Stored data entries
--- --- ---

-- ==== Sys2Proof/Word.lean ====
section
/-! DEFINITION. The two data types of the FRCE: the 32-bit unsigned word and the byte (spec 40_word_alu.md R140, 00_scope.md R9, R11). -/

namespace Sys2Proof

/-- A word: 32 bits, unsigned, arithmetic modulo 2^32 (R140). -/
abbrev Word := BitVec 32

/-- A byte (R11). -/
abbrev Byte := BitVec 8

end Sys2Proof
end

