-- ==== Sys2Proof/Machine/Flags.lean ====
section
/-! DEFINITION. The flags: the STATUS bits and the interrupt level (10_state.md R35, R48, R50). No command writes a flag but at its
accept and its completion (R50), and the ALU has no condition codes. -/

namespace Sys2Proof.Machine

/-- STATUS.ERR: 1 exactly when ERR_CODE.CODE is not 0 (R35). -/
def errFlag (s : State) : Bool := decide (s.errCode ≠ 0)

/-- The output signal: `CTRL.IE AND STATUS.DONE` (R48, R305). -/
def irq (s : State) : Bool := s.ie && s.done

/-- A KEY_EXPAND is running (R274). -/
def keyExpandRuns (s : State) : Bool :=
  match s.pending with
  | some l => decide (decode l.word = .keyExpand)
  | none => false

/-- STATUS.KEY_VALID as a read shows it: unspecified while a KEY_EXPAND runs (R274, U2). -/
def keyValidRead (s : State) : Bool :=
  if keyExpandRuns s then (Config.freeWord s.draws).getLsbD 2 else s.keyValid

/-- Bit `n` of a register word. -/
def bitAt (b : Bool) (n : Nat) : Word := (BitVec.ofBool b).zeroExtend 32 <<< n

/-- The word a read of STATUS returns; the reserved bits read 0 (R35). -/
def statusWord (s : State) : Word :=
  bitAt s.busy 0 ||| bitAt s.done 1 ||| bitAt (keyValidRead s) 2 ||| bitAt (errFlag s) 3 ||| bitAt s.busyWr 4

/-- The word a read of CTRL returns; SRST and the reserved bits read 0 (R34). -/
def ctrlWord (s : State) : Word := bitAt s.ie 0 ||| bitAt s.keychk 1

/-- A host write to CTRL: SRST resets and the other bits are ignored; else IE and KEYCHK are written (R34, R330). -/
def writeCtrl (v : Word) (s : State) : State :=
  if v.getLsbD 2 then resetNow s else { s with ie := v.getLsbD 0, keychk := v.getLsbD 1 }

/-- The write-one-to-clear bit BUSY_WR (R35). -/
def clearBusyWr (s : State) : State := { s with busyWr := false }

/-- A host write to STATUS: a written 1 in bit 1 clears DONE and in bit 4 clears BUSY_WR; the other bits are ignored (R35). -/
def writeStatus (v : Word) (s : State) : State :=
  let s := if v.getLsbD 1 then acknowledge s else s
  if v.getLsbD 4 then clearBusyWr s else s

/-- A write dropped because a command runs sets BUSY_WR (R272, R273). -/
def dropWrite (s : State) : State := { s with busyWr := true }

end Sys2Proof.Machine
end

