/-! `writeOutput`. -/

@[simp] theorem writeOutput_cfg (v : List Byte) : (writeOutput v s).cfg = s.cfg := rfl
@[simp] theorem writeOutput_ie (v : List Byte) : (writeOutput v s).ie = s.ie := rfl
@[simp] theorem writeOutput_keychk (v : List Byte) : (writeOutput v s).keychk = s.keychk := rfl
@[simp] theorem writeOutput_busy (v : List Byte) : (writeOutput v s).busy = s.busy := rfl
@[simp] theorem writeOutput_done (v : List Byte) : (writeOutput v s).done = s.done := rfl
@[simp] theorem writeOutput_keyValid (v : List Byte) : (writeOutput v s).keyValid = s.keyValid := rfl
@[simp] theorem writeOutput_busyWr (v : List Byte) : (writeOutput v s).busyWr = s.busyWr := rfl
@[simp] theorem writeOutput_errCode (v : List Byte) : (writeOutput v s).errCode = s.errCode := rfl
@[simp] theorem writeOutput_rounds (v : List Byte) : (writeOutput v s).rounds = s.rounds := rfl
@[simp] theorem writeOutput_keyLen (v : List Byte) : (writeOutput v s).keyLen = s.keyLen := rfl
@[simp] theorem writeOutput_ivLen (v : List Byte) : (writeOutput v s).ivLen = s.ivLen := rfl
@[simp] theorem writeOutput_inLen (v : List Byte) : (writeOutput v s).inLen = s.inLen := rfl
@[simp] theorem writeOutput_outLen (v : List Byte) : (writeOutput v s).outLen = BitVec.ofNat 16 v.length := rfl
@[simp] theorem writeOutput_ksRounds (v : List Byte) : (writeOutput v s).ksRounds = s.ksRounds := rfl
@[simp] theorem writeOutput_iv0 (v : List Byte) : (writeOutput v s).iv0 = s.iv0 := rfl
@[simp] theorem writeOutput_iv1 (v : List Byte) : (writeOutput v s).iv1 = s.iv1 := rfl
@[simp] theorem writeOutput_iv2 (v : List Byte) : (writeOutput v s).iv2 = s.iv2 := rfl
@[simp] theorem writeOutput_iv3 (v : List Byte) : (writeOutput v s).iv3 = s.iv3 := rfl
@[simp] theorem writeOutput_keybuf (v : List Byte) : (writeOutput v s).keybuf = s.keybuf := rfl
@[simp] theorem writeOutput_inbuf (v : List Byte) : (writeOutput v s).inbuf = s.inbuf := rfl
@[simp] theorem writeOutput_outbuf (v : List Byte) : (writeOutput v s).outbuf = Memory.writeBytes [] 0 v := rfl
@[simp] theorem writeOutput_sched (v : List Byte) : (writeOutput v s).sched = s.sched := rfl
@[simp] theorem writeOutput_pending (v : List Byte) : (writeOutput v s).pending = s.pending := rfl
@[simp] theorem writeOutput_hidden (v : List Byte) : (writeOutput v s).hidden = s.hidden := rfl
@[simp] theorem writeOutput_script (v : List Byte) : (writeOutput v s).script = s.script := rfl
@[simp] theorem writeOutput_rdata (v : List Byte) : (writeOutput v s).rdata = s.rdata := rfl
@[simp] theorem writeOutput_draws (v : List Byte) : (writeOutput v s).draws = s.draws := rfl
@[simp] theorem writeOutput_epoch (v : List Byte) : (writeOutput v s).epoch = s.epoch := rfl

/-! `commitSchedule`. -/

@[simp] theorem commitSchedule_cfg (w : List Word) : (commitSchedule w s).cfg = s.cfg := rfl
@[simp] theorem commitSchedule_ie (w : List Word) : (commitSchedule w s).ie = s.ie := rfl
@[simp] theorem commitSchedule_keychk (w : List Word) : (commitSchedule w s).keychk = s.keychk := rfl
@[simp] theorem commitSchedule_busy (w : List Word) : (commitSchedule w s).busy = s.busy := rfl
@[simp] theorem commitSchedule_done (w : List Word) : (commitSchedule w s).done = s.done := rfl
@[simp] theorem commitSchedule_keyValid (w : List Word) : (commitSchedule w s).keyValid = true := rfl
@[simp] theorem commitSchedule_busyWr (w : List Word) : (commitSchedule w s).busyWr = s.busyWr := rfl
@[simp] theorem commitSchedule_errCode (w : List Word) : (commitSchedule w s).errCode = s.errCode := rfl
@[simp] theorem commitSchedule_rounds (w : List Word) : (commitSchedule w s).rounds = s.rounds := rfl
@[simp] theorem commitSchedule_keyLen (w : List Word) : (commitSchedule w s).keyLen = s.keyLen := rfl
@[simp] theorem commitSchedule_ivLen (w : List Word) : (commitSchedule w s).ivLen = s.ivLen := rfl
@[simp] theorem commitSchedule_inLen (w : List Word) : (commitSchedule w s).inLen = s.inLen := rfl
@[simp] theorem commitSchedule_outLen (w : List Word) : (commitSchedule w s).outLen = s.outLen := rfl
@[simp] theorem commitSchedule_ksRounds (w : List Word) : (commitSchedule w s).ksRounds = s.rounds := rfl
@[simp] theorem commitSchedule_iv0 (w : List Word) : (commitSchedule w s).iv0 = s.iv0 := rfl
@[simp] theorem commitSchedule_iv1 (w : List Word) : (commitSchedule w s).iv1 = s.iv1 := rfl
@[simp] theorem commitSchedule_iv2 (w : List Word) : (commitSchedule w s).iv2 = s.iv2 := rfl
@[simp] theorem commitSchedule_iv3 (w : List Word) : (commitSchedule w s).iv3 = s.iv3 := rfl
@[simp] theorem commitSchedule_keybuf (w : List Word) : (commitSchedule w s).keybuf = s.keybuf := rfl
@[simp] theorem commitSchedule_inbuf (w : List Word) : (commitSchedule w s).inbuf = s.inbuf := rfl
@[simp] theorem commitSchedule_outbuf (w : List Word) : (commitSchedule w s).outbuf = s.outbuf := rfl
@[simp] theorem commitSchedule_sched (w : List Word) : (commitSchedule w s).sched = w := rfl
@[simp] theorem commitSchedule_pending (w : List Word) : (commitSchedule w s).pending = s.pending := rfl
@[simp] theorem commitSchedule_hidden (w : List Word) : (commitSchedule w s).hidden = s.hidden := rfl
@[simp] theorem commitSchedule_script (w : List Word) : (commitSchedule w s).script = s.script := rfl
@[simp] theorem commitSchedule_rdata (w : List Word) : (commitSchedule w s).rdata = s.rdata := rfl
@[simp] theorem commitSchedule_draws (w : List Word) : (commitSchedule w s).draws = s.draws := rfl
@[simp] theorem commitSchedule_epoch (w : List Word) : (commitSchedule w s).epoch = s.epoch := rfl

/-! `accept`. -/

@[simp] theorem accept_cfg (w : Word) : (accept w s).cfg = s.cfg := rfl
@[simp] theorem accept_ie (w : Word) : (accept w s).ie = s.ie := rfl
@[simp] theorem accept_keychk (w : Word) : (accept w s).keychk = s.keychk := rfl
@[simp] theorem accept_busy (w : Word) : (accept w s).busy = true := rfl
@[simp] theorem accept_done (w : Word) : (accept w s).done = false := rfl
@[simp] theorem accept_keyValid (w : Word) : (accept w s).keyValid = s.keyValid := rfl
@[simp] theorem accept_busyWr (w : Word) : (accept w s).busyWr = s.busyWr := rfl
@[simp] theorem accept_errCode (w : Word) : (accept w s).errCode = 0 := rfl
@[simp] theorem accept_rounds (w : Word) : (accept w s).rounds = s.rounds := rfl
@[simp] theorem accept_keyLen (w : Word) : (accept w s).keyLen = s.keyLen := rfl
@[simp] theorem accept_ivLen (w : Word) : (accept w s).ivLen = s.ivLen := rfl
@[simp] theorem accept_inLen (w : Word) : (accept w s).inLen = s.inLen := rfl
@[simp] theorem accept_outLen (w : Word) : (accept w s).outLen = s.outLen := rfl
@[simp] theorem accept_ksRounds (w : Word) : (accept w s).ksRounds = s.ksRounds := rfl
@[simp] theorem accept_iv0 (w : Word) : (accept w s).iv0 = s.iv0 := rfl
@[simp] theorem accept_iv1 (w : Word) : (accept w s).iv1 = s.iv1 := rfl
@[simp] theorem accept_iv2 (w : Word) : (accept w s).iv2 = s.iv2 := rfl
@[simp] theorem accept_iv3 (w : Word) : (accept w s).iv3 = s.iv3 := rfl
@[simp] theorem accept_keybuf (w : Word) : (accept w s).keybuf = s.keybuf := rfl
@[simp] theorem accept_inbuf (w : Word) : (accept w s).inbuf = s.inbuf := rfl
@[simp] theorem accept_outbuf (w : Word) : (accept w s).outbuf = s.outbuf := rfl
@[simp] theorem accept_sched (w : Word) : (accept w s).sched = s.sched := rfl
@[simp] theorem accept_pending (w : Word) : (accept w s).pending = some { word := w, keychk := s.keychk } := rfl
@[simp] theorem accept_hidden (w : Word) : (accept w s).hidden = s.hidden := rfl
@[simp] theorem accept_script (w : Word) : (accept w s).script = s.script := rfl
@[simp] theorem accept_rdata (w : Word) : (accept w s).rdata = s.rdata := rfl
@[simp] theorem accept_draws (w : Word) : (accept w s).draws = s.draws := rfl
@[simp] theorem accept_epoch (w : Word) : (accept w s).epoch = s.epoch := rfl

/-! `endCommand`. -/

@[simp] theorem endCommand_cfg (c : BitVec 4) : (endCommand c s).cfg = s.cfg := rfl
@[simp] theorem endCommand_ie (c : BitVec 4) : (endCommand c s).ie = s.ie := rfl
@[simp] theorem endCommand_keychk (c : BitVec 4) : (endCommand c s).keychk = s.keychk := rfl
@[simp] theorem endCommand_busy (c : BitVec 4) : (endCommand c s).busy = false := rfl
@[simp] theorem endCommand_done (c : BitVec 4) : (endCommand c s).done = true := rfl
@[simp] theorem endCommand_keyValid (c : BitVec 4) : (endCommand c s).keyValid = s.keyValid := rfl
@[simp] theorem endCommand_busyWr (c : BitVec 4) : (endCommand c s).busyWr = s.busyWr := rfl
@[simp] theorem endCommand_errCode (c : BitVec 4) : (endCommand c s).errCode = c := rfl
@[simp] theorem endCommand_rounds (c : BitVec 4) : (endCommand c s).rounds = s.rounds := rfl
@[simp] theorem endCommand_keyLen (c : BitVec 4) : (endCommand c s).keyLen = s.keyLen := rfl
@[simp] theorem endCommand_ivLen (c : BitVec 4) : (endCommand c s).ivLen = s.ivLen := rfl
@[simp] theorem endCommand_inLen (c : BitVec 4) : (endCommand c s).inLen = s.inLen := rfl
@[simp] theorem endCommand_outLen (c : BitVec 4) : (endCommand c s).outLen = s.outLen := rfl
@[simp] theorem endCommand_ksRounds (c : BitVec 4) : (endCommand c s).ksRounds = s.ksRounds := rfl
@[simp] theorem endCommand_iv0 (c : BitVec 4) : (endCommand c s).iv0 = s.iv0 := rfl
@[simp] theorem endCommand_iv1 (c : BitVec 4) : (endCommand c s).iv1 = s.iv1 := rfl
@[simp] theorem endCommand_iv2 (c : BitVec 4) : (endCommand c s).iv2 = s.iv2 := rfl
@[simp] theorem endCommand_iv3 (c : BitVec 4) : (endCommand c s).iv3 = s.iv3 := rfl
@[simp] theorem endCommand_keybuf (c : BitVec 4) : (endCommand c s).keybuf = s.keybuf := rfl
@[simp] theorem endCommand_inbuf (c : BitVec 4) : (endCommand c s).inbuf = s.inbuf := rfl
@[simp] theorem endCommand_outbuf (c : BitVec 4) : (endCommand c s).outbuf = s.outbuf := rfl
@[simp] theorem endCommand_sched (c : BitVec 4) : (endCommand c s).sched = s.sched := rfl
@[simp] theorem endCommand_pending (c : BitVec 4) : (endCommand c s).pending = none := rfl
@[simp] theorem endCommand_hidden (c : BitVec 4) : (endCommand c s).hidden = Config.freeHidden s.draws := rfl
@[simp] theorem endCommand_script (c : BitVec 4) : (endCommand c s).script = s.script := rfl
@[simp] theorem endCommand_rdata (c : BitVec 4) : (endCommand c s).rdata = s.rdata := rfl
@[simp] theorem endCommand_draws (c : BitVec 4) : (endCommand c s).draws = s.draws + 1 := rfl
@[simp] theorem endCommand_epoch (c : BitVec 4) : (endCommand c s).epoch = s.epoch := rfl
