theorem witness_CbcCommandsSucceed :
    (State.reset.cfg.Legal ∧ State.reset.keyValid = false) ∧
    (let s : State := { keyedIv [] with inLen := 4097 };
      s.cfg.Legal ∧ s.keyValid = true ∧ s.cfg.nBuf < s.inLen.toNat) ∧
    (let s : State := { keyedIv foxCbc with ivLen := 17 };
      s.cfg.Legal ∧ s.keyValid = true ∧ s.inLen.toNat ≤ s.cfg.nBuf ∧ s.ivLen.toNat ≠ 16) ∧
    (let s := keyedIv fox;
      s.cfg.Legal ∧ s.keyValid = true ∧ s.inLen.toNat ≤ s.cfg.nBuf ∧ s.ivLen.toNat = 16 ∧ s.inLen.toNat % 16 ≠ 0) ∧
    (let s := keyedIv foxCbc;
      s.cfg.Legal ∧ s.keyValid = true ∧ s.inLen.toNat ≤ s.cfg.nBuf ∧ s.ivLen.toNat = 16 ∧ s.inLen.toNat ≠ 0 ∧
      s.inLen.toNat % 16 = 0) := by decide

theorem witness_BlockCommandsSucceed :
    (State.reset.cfg.Legal ∧ State.reset.keyValid = false) ∧
    (let s : State := { keyed schedK16 20 [] with inLen := 4097 };
      s.cfg.Legal ∧ s.keyValid = true ∧ s.cfg.nBuf < s.inLen.toNat) ∧
    (let s : State := { keyed schedK16 20 [] with inLen := 17 };
      s.cfg.Legal ∧ s.keyValid = true ∧ s.inLen.toNat ≤ s.cfg.nBuf ∧ s.inLen.toNat ≠ 16) ∧
    (let s := keyed schedK16r1 1 (rep 16 0);
      s.cfg.Legal ∧ s.keyValid = true ∧ s.inLen.toNat = 16) := by decide

theorem witness_PaddingCommandsSucceed :
    (let s : State := { State.reset with inLen := 4097 };
      s.cfg.Legal ∧ s.cfg.nBuf < s.inLen.toNat) ∧
    (State.reset.cfg.Legal ∧ State.reset.inLen.toNat ≤ State.reset.cfg.nBuf ∧ State.reset.inLen.toNat = 0) ∧
    (let s := keyed [] 0 (rep 16 0);
      s.cfg.Legal ∧ s.inLen.toNat ≤ s.cfg.nBuf ∧ s.inLen.toNat ≠ 0 ∧ s.inLen.toNat % 16 = 0) := by decide

theorem witness_ErrorsInPriority :
    10 ≤ (10 : Word).toNat ∧ 10 ≤ (0xFFFFFFFF : Word).toNat ∧ Instr.encEcb.isData = true ∧ Instr.unpad.isData = true := by decide

/-- One block, whose decryption ends in the byte 2 (V-BT-10), with IV_LEN = 16 and, for the ECB commands, with IV_LEN = 0. -/
theorem witness_ModeOutputLengths :
    (let s := keyedIv (rep 16 0);
      s.cfg.Legal ∧ s.keyValid = true ∧ s.inLen.toNat ≤ s.cfg.nBuf ∧ s.ivLen.toNat = 16 ∧ s.inLen.toNat ≠ 0 ∧
      s.inLen.toNat % 16 = 0) ∧
    (let s := keyed schedK16 20 (rep 16 0);
      s.cfg.Legal ∧ s.keyValid = true ∧ s.inLen.toNat ≤ s.cfg.nBuf ∧ s.ivLen.toNat = 0 ∧ s.inLen.toNat ≠ 0 ∧
      s.inLen.toNat % 16 = 0 ∧
      ((blocks (inputBytes s)).flatMap (decBlock (schedWord s) s.ksRounds.toNat)).getLast? = some 2) := by decide +kernel

theorem witness_BytesToWordsFormula : 1 < ((hw.take 5).length + 3) / 4 := by decide

theorem witness_WordsToBytesUndoesBytesToWords : 1 < [(5 : Word), 6].length ∧ 3 < 4 := by decide

theorem witness_RotateRightUndoesRotateLeft : 32 % 32 = 0 := by decide

theorem witness_InitialScheduleIsArithmetic : 5 < 2 * (1 + 2) := by decide

theorem witness_ShortZeroKeysShareOneSchedule : (1 ≤ 1 ∧ 1 ≤ 4) ∧ (1 ≤ 4 ∧ 4 ≤ 4) := by decide

theorem witness_DecryptInvertsEncrypt : (rep 16 0).length = 16 := by decide

/-- Two schedules that differ from word 6 on. -/
theorem witness_TransformReadsHeldScheduleOnly :
    (∀ i, i < 2 * (1 + 2) → wordsOf schedK16r1 i = wordsOf (schedK16r1 ++ [1]) i) ∧
    wordsOf schedK16r1 6 ≠ wordsOf (schedK16r1 ++ [1]) 6 := by decide

theorem witness_PadLength :
    Params.frceRc32x128.Legal ∧ fox.length ≤ Params.frceRc32x128.nBuf ∧
    (0x05 : Byte) ∈ (pad fox).drop fox.length := by decide

theorem witness_UnpadLooksAtLastByteOnly :
    15 ≤ (rep 15 0).length ∧ (1 ≤ (0x01 : Byte).toNat ∧ (0x01 : Byte).toNat ≤ 16) ∧
    (1 ≤ (0x10 : Byte).toNat ∧ (0x10 : Byte).toNat ≤ 16) ∧ (0x00 : Byte).toNat = 0 ∧ 16 < (0x11 : Byte).toNat := by decide

theorem witness_ModesRoundTrip : (k16).length = 16 := by decide

/-- The first and the last block. -/
theorem witness_CiphertextBlocks : k16.length = 16 ∧ 16 * 0 < (pad fox).length ∧ 16 * 2 < (pad fox).length := by decide

theorem witness_WrongIvCorruptsFirstBlockOnly :
    k16.length = 16 ∧ (rep 16 0).length = 16 ∧ 16 < foxCbc.length ∧ foxCbc.length % 16 = 0 := by decide

/-- From reset, and the completion of a data command. -/
theorem witness_EveryStepKeepsInvariant :
    (State.reset.Inv ∧ ∃ t, step State.reset = .next t) ∧ ((running 0x8).Inv ∧ ∃ t, step (running 0x8) = .next t) :=
  ⟨⟨by decide, ⟨_, rfl⟩⟩, ⟨by decide, ⟨_, rfl⟩⟩⟩

theorem witness_OnlyKeyExpandAndResetWriteSchedule :
    (∃ t, step (running 0x0) = .next t) ∧
    (let s := scripted [.host (.write 0x40000000 0x4)] onPlatform;
      (∃ t, step s = .next t) ∧ s.script = .host (.write (s.cfg.base + 0x000) 0x4) :: []) :=
  ⟨⟨_, rfl⟩, ⟨_, rfl⟩, rfl⟩

/-- A dropped write of the key length and a read of STATUS while ENC_ECB runs. -/
theorem witness_HostMovesWhileBusyDoNotChangeResult :
    let ms : List BusMove := [.write 0x40000014 0x5, .read 0x40000004]
    let s := scripted (ms.map Event.host ++ [.engine]) (onPlatform.withFetchWord 32 0x2)
    s.busy = true ∧ s.pending = some { word := 0x2, keychk := false } ∧ s.script = ms.map Event.host ++ [.engine] ∧
    (∀ m ∈ ms, m.NoReset s.cfg) ∧ ∃ t, Sys2Proof.core.run ms.length s = .next t := by
  refine ⟨rfl, rfl, rfl, ?_, ⟨_, rfl⟩⟩
  intro m hm h hh
  rcases List.mem_cons.mp hm with rfl | hm
  · cases hh
    intro h0
    cases h0
  · obtain rfl := List.mem_singleton.mp hm
    cases hh
    trivial

/-- Two states with different keys, at the engine's turn while PAD runs, and at a host read while ENC_ECB runs. -/
theorem witness_KeyIsNotReadable :
    (SameButKey (running 0x8) { running 0x8 with keybuf := [(0, 1)] } ∧
      (∀ l, (running 0x8).pending = some l → (decode l.word).isCipher = false) ∧ ∃ t, step (running 0x8) = .next t) ∧
    (let s := scripted [.host (.read 0x40000100)] (onPlatform.withFetchWord 32 0x2);
      SameButKey s { s with keybuf := [(0, 1)] } ∧ (nextTurn s).1 ≠ .engine ∧ ∃ t, step s = .next t) := by
  refine ⟨⟨rfl, fun l h => ?_, ⟨_, rfl⟩⟩, rfl, by decide, ⟨_, rfl⟩⟩
  cases h
  decide

end Sys2Proof.Tests
end

section
/-! The register map said once for any offset (10_state.md R32). -/

namespace Sys2Proof.Machine

/-- An offset is a register's own, which is below 0x40, or it is looked up among the windows (R32). -/
theorem locate_cases (p : Params) (off : Nat) :
    (off < 0x40 ∧ offsetOf (locate p off) = some off) ∨ locate p off = locateWindow p off := by
  unfold locate
  split
  case h_15 => exact .inr rfl
  all_goals exact .inl ⟨by decide, rfl⟩

theorem locate_keyw_bound {p : Params} (hp : p.Legal) {off k : Nat} (ha : off % 4 = 0) (h : locate p off = .keyw k) :
    4 * k + 4 ≤ p.keyMaxBytes := by
  obtain ⟨_, ⟨hk, _⟩, _⟩ := hp
  rcases locate_cases p off with ⟨hlt, ho⟩ | hw
  · rw [h, offsetOf, Option.some.injEq] at ho
    omega
  · exact locateWindow_bounds.1 k (hw ▸ h) ha hk

theorem locate_inw_bound {p : Params} (hp : p.Legal) {off k : Nat} (ha : off % 4 = 0) (h : locate p off = .inw k) :
    4 * k + 4 ≤ p.nBuf := by
  obtain ⟨_, _, ⟨hn, _⟩⟩ := hp
  rcases locate_cases p off with ⟨hlt, ho⟩ | hw
  · rw [h, offsetOf, Option.some.injEq] at ho
    omega
  · exact locateWindow_bounds.2 k (hw ▸ h) ha (by omega)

--- --- ---

**What you have to do:**
All the lines that hold the word "some" must appear in the answer, copied from the records.

**Result of the task:**
  | some l => decide (decode l.word = .keyExpand)
@[simp] theorem accept_pending (w : Word) : (accept w s).pending = some { word := w, keychk := s.keychk } := rfl
      ((blocks (inputBytes s)).flatMap (decBlock (schedWord s) s.ksRounds.toNat)).getLast? = some 2) := by decide +kernel
    s.busy = true ∧ s.pending = some { word := 0x2, keychk := false } ∧ s.script = ms.map Event.host ++ [.engine] ∧
      (∀ l, (running 0x8).pending = some l → (decode l.word).isCipher = false) ∧ ∃ t, step (running 0x8) = .next t) ∧
    (off < 0x40 ∧ offsetOf (locate p off) = some off) ∨ locate p off = locateWindow p off := by
  · rw [h, offsetOf, Option.some.injEq] at ho
  · rw [h, offsetOf, Option.some.injEq] at ho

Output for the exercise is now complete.